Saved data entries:
_ _ _ _
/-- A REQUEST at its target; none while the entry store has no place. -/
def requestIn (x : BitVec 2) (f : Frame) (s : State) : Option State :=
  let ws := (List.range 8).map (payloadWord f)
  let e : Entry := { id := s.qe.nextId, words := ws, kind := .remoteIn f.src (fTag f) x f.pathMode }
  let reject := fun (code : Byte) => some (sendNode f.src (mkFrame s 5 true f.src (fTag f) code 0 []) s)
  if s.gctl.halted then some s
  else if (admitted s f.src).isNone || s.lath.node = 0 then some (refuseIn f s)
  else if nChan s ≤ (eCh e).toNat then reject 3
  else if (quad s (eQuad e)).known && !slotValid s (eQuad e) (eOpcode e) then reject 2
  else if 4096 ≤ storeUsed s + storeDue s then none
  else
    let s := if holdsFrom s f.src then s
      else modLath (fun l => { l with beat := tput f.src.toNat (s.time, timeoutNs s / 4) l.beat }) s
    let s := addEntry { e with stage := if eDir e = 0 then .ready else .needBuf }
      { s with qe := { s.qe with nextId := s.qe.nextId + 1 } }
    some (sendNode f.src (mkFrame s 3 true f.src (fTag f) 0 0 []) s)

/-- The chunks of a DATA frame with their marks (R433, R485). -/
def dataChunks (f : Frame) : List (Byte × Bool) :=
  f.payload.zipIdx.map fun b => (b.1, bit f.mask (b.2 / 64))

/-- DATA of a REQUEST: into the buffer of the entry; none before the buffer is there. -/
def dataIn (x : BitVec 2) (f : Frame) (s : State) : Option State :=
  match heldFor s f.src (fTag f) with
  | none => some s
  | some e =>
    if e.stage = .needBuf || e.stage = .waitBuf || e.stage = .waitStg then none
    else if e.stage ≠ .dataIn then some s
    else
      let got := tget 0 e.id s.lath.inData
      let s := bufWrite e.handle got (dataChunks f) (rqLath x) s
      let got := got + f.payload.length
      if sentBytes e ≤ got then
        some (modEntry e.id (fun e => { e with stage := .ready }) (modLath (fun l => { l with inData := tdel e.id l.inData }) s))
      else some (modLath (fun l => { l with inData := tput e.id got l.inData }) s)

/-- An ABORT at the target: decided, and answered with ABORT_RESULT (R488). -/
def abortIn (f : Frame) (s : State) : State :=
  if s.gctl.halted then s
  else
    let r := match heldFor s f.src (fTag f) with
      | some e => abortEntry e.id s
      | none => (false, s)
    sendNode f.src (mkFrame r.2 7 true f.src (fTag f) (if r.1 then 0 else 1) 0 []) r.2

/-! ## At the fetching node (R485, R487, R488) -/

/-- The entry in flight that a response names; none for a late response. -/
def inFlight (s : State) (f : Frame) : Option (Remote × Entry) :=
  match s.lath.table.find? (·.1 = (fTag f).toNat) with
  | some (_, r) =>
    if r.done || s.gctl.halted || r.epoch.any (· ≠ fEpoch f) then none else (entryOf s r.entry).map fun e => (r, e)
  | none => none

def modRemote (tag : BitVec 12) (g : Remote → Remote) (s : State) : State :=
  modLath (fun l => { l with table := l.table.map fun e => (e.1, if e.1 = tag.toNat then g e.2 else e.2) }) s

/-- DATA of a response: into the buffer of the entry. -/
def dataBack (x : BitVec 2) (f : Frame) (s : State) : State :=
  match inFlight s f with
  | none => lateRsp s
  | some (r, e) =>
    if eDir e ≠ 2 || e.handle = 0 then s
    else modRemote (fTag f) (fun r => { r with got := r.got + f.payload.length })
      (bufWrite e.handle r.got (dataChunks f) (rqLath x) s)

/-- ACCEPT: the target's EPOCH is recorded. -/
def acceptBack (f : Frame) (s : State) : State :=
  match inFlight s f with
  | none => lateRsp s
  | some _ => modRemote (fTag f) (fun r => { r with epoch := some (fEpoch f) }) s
_ _ _ _
TASK TO COMPLETE
Find the number of lines in the records that contain "response", and write that number only.

TASK OUTPUT
2